2.3.1.3 Sensor-Directed, Active
[0223] In the active sensor-directed embodiments of the
catheter-based vascular access devices, placement of the device is
facilitated by data received from the sensor(s) located on the
catheter shaft during catheter advancement by actively manipulating
the catheter shaft and subsequently the catheter tip. User
interaction is required to advance the catheter according to the
data received and displayed by the sensor(s), and the sensor(s) are
again used to verify catheter tip placement at the desired target
site. User interaction is also required to optimize the sensor(s)
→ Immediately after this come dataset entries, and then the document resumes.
-- ==== Sys2Proof/Syntax.lean ====
section
/-! DEFINITION. The commands the block takes: one constructor per row of spec/opcode_table.json. -/

namespace Sys2Proof

/-- Who performs an access (R26–R32, R52): an engine, a DMA channel, the maintenance port, the host port,
the boot ROM or a cluster supervisor. -/
inductive Agent where
  | engine (n : Nat)
  | dma (ch : Nat)
  | mnt
  | host
  | boot
  | supervisor (cl : Nat)
  deriving DecidableEq, Repr

/-- An edge of a ball input as its sampler sees it (R133, R134, R823): the instant, in fine steps, at which the ball last crossed
its threshold before the run of agreeing samples began; the error of its measurement, up to 2 fine steps either way (2 stands for
0); the ball's levels at the samples of the run, bit 0 the first. -/
structure BallEdge where
  t : Nat
  err : Fin 5
  lv : BitVec 8
  deriving DecidableEq, Repr

/-- Edges of V and W that qualify in one fc. -/
structure VWEdges where
  v : Option BallEdge
  w : Option BallEdge
  deriving DecidableEq, Repr

/-- A trip source by its code, the level a TRIP ball goes to (R194), and the fine step of the fc in which the source has asserted for
2.0 ns (R193). -/
structure TripLevel where
  code : Fin 80
  high : Bool
  fine : Fin 64
  deriving DecidableEq, Repr

/-- An edge of SDCnn, rising where `up`, with the level of SDDnn at it (R237). -/
structure SdEdge where
  x : Bool
  up : Bool
  deriving DecidableEq, Repr

/-- A word written to FBnn_CTL, and the level of B in the fc of the write (R305). -/
structure SwrqWord where
  v : Word
  lb : Bool
  deriving DecidableEq, Repr

/-- The voltage at an analog input ball and V(VREF) with it (R202, R206, R225), in nanovolts, both as 32-bit signed numbers; what a
converter's or a comparator's own errors add (R203's table) is in `v` (log entry 24). -/
structure Volts where
  v : BitVec 32
  vref : BitVec 32
  deriving DecidableEq, Repr

/-- The header of a KSP request (spec/21): source address and port, TYPE, FLAGS, SESSION, SEQ; `good`: MAGIC, VER, STATUS, the
reserved fields and the message's length are as the tables give them (R717). -/
structure KspHead where
  ip : Nat
  port : Nat
  typ : Nat
  flags : Nat
  sess : Nat
  seq : Nat
  good : Bool
  deriving DecidableEq, Repr

/-- A general register G0–G31 (R445), a register of a short form (G8–G15, R469), a tag field, an accumulator, a lane register. -/
abbrev Reg := Fin 32
abbrev ShortReg := Fin 8
abbrev TagNo := Fin 16
abbrev AccNo := Fin 2
abbrev LaneReg := Fin 8

/-- A part of a head-drive lane's waveforms: a descriptor, a point's duration, a point's level (R263–R265). -/
inductive WavePart where
  | desc (k : Fin 8)
  | dur (k : Fin 1024)
  | lvl (k : Fin 1024)
  deriving DecidableEq, Repr

/-- Where stored bits flip of themselves: a granule by its address / 32, a patch microword, a patch nanoword of an engine. -/
inductive BitErr where
  | granule (g : BitVec 27)
  | micro (e : Fin 256) (i : Fin 64)
  | nano (e : Fin 256) (i : Fin 32)
  deriving DecidableEq, Repr
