-- ==== Sys2Proof/Machine/Regs.lean ====
section
/-! DEFINITION. The software-visible registers by the names the spec gives them: the address of
every register (`R`) and the place of every named field (`F`), one line per line of the register
tables of spec/01–23.  `n` is the unit instance, `k` the index within a repeated register. -/

namespace Sys2Proof.Machine

/-- A field of a 32-bit register: the register's package address and its bits `hi`..`lo` (R44, R49). -/
structure Fld where
  addr : Nat
  hi : Nat
  lo : Nat
  deriving DecidableEq, Repr

namespace R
information received in these embodiments as this function cannot
be accomplished by virtue of the catheter design alone.
[0224] The distal catheter design may be modified to accomplish
active acquisition of sensor data, or data acquisition that
utilizes user interaction to facilitate either its basic
acquisition or optimization. The distal catheter design may
facilitate placement of the sensor a minimum distance, when
measured radially, from the vessel wall to insure that enough flow,
as well as steady flow is experienced in the area directly adjacent
to the sensor (as described in section 2.3.1). The distal catheter
design may facilitate axial alignment of the ultrasound sensor with
respect to the flow of blood adjacent to it (as described in
section 2.3.2). Further, the distal catheter design may facilitate
radial distance and axial alignment on demand, by the user.
2.3.1.3.1 Shaft Surface-Mounted, Balloon Embodiments
[0225] In these embodiments, radial distance from the vessel wall
and/or axial alignment is achieved by a balloon member mounted onto
the catheter shaft. The balloon is inflated from a
proximally-located port by techniques well-known to those skilled
in the art of balloon catheters.
[0226] FIGS. 22A, 22B and 22C, previously described, depict
embodiments in which the distal catheter shaft is deflected and the
sensor is moved away from the vessel wall. This movement may not
only optimize the data the ultrasound sensor is to acquire, but
facilitate the very acquisition of that data in the first place.
Furthermore, to facilitate sensor axis alignment to the blood flow
once tip actuation has taken place, the sensor can be mounted in an
off-axis or skewed manner. The angular difference depends on the
amount of catheter bend created by balloon inflation, and this can
be pre-determined. FIG. 22A shows the un-inflated non-skewed
transducer mounted embodiment, and likely the resulting beam
profile. FIG. 22B shows the inflated state of the device and the
resultant improved transducer position away from the vessel wall;
however an unimproved beam profile may still remain. FIG. 22C shows
the inflated state of the device couple with an off-axis mounted
transducer that provides for a more optimum beam profile.
[0227] FIG. 21, previously described, shows at least 2 `staggered`
balloons that facilitate flow around the catheter shaft, however
were just one balloon placed and further inflated, it could provide
a means by which the user could actively reposition the catheter
with respect to the vessel wall as needed during catheter
advancement and subsequent placement at the target site.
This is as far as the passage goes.